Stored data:
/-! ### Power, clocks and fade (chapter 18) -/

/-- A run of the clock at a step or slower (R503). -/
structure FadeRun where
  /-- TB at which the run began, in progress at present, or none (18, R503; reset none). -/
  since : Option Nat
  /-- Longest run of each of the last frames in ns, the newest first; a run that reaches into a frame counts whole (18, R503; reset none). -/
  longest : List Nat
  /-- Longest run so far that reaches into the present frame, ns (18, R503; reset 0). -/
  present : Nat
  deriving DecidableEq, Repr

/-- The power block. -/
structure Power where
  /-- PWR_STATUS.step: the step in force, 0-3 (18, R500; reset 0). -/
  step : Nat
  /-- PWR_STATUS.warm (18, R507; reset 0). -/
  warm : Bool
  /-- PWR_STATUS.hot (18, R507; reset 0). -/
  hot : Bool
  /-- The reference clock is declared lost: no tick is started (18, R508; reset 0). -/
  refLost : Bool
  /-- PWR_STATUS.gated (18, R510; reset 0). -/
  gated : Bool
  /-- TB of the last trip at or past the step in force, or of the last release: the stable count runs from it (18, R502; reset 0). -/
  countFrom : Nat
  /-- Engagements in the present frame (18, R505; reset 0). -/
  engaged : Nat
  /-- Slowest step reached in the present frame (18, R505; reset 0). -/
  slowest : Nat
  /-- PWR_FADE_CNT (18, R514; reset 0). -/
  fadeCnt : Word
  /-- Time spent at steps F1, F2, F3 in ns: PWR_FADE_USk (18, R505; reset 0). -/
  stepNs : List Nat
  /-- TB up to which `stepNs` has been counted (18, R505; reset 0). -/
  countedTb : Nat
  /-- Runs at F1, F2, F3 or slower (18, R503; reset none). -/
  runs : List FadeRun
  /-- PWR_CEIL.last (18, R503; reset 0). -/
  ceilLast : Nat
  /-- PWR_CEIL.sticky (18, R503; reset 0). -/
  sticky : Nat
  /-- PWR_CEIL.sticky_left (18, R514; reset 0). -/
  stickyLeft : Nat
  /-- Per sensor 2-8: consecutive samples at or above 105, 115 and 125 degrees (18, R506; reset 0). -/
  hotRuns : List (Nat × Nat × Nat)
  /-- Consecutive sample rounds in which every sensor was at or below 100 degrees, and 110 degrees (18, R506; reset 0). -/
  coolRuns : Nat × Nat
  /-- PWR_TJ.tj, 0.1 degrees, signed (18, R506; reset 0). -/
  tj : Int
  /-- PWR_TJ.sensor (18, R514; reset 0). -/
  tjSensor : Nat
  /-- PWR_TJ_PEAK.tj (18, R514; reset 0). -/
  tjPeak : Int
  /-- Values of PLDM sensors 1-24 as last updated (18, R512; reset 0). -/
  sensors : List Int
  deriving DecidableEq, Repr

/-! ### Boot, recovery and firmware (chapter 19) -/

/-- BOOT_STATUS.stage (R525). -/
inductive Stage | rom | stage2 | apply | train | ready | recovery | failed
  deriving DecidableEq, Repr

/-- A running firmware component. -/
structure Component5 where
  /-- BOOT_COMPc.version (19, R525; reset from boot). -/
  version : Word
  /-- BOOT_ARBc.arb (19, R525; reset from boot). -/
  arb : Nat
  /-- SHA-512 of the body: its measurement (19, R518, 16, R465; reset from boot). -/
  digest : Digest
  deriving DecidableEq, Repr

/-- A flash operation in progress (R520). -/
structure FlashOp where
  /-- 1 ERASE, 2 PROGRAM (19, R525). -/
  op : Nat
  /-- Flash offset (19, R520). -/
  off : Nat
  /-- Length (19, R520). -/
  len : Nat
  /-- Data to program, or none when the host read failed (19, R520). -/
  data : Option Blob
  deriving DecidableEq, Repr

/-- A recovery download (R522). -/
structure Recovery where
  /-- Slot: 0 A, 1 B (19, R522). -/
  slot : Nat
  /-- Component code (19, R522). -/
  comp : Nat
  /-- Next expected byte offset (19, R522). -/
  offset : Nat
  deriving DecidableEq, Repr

**Exercise objective**. Your answer should consist of each line of the data above in which the word "reaches" occurs.

**Result of this task**.
  /-- Longest run of each of the last frames in ns, the newest first; a run that reaches into a frame counts whole (18, R503; reset none). -/
  /-- Longest run so far that reaches into the present frame, ns (18, R503; reset 0). -/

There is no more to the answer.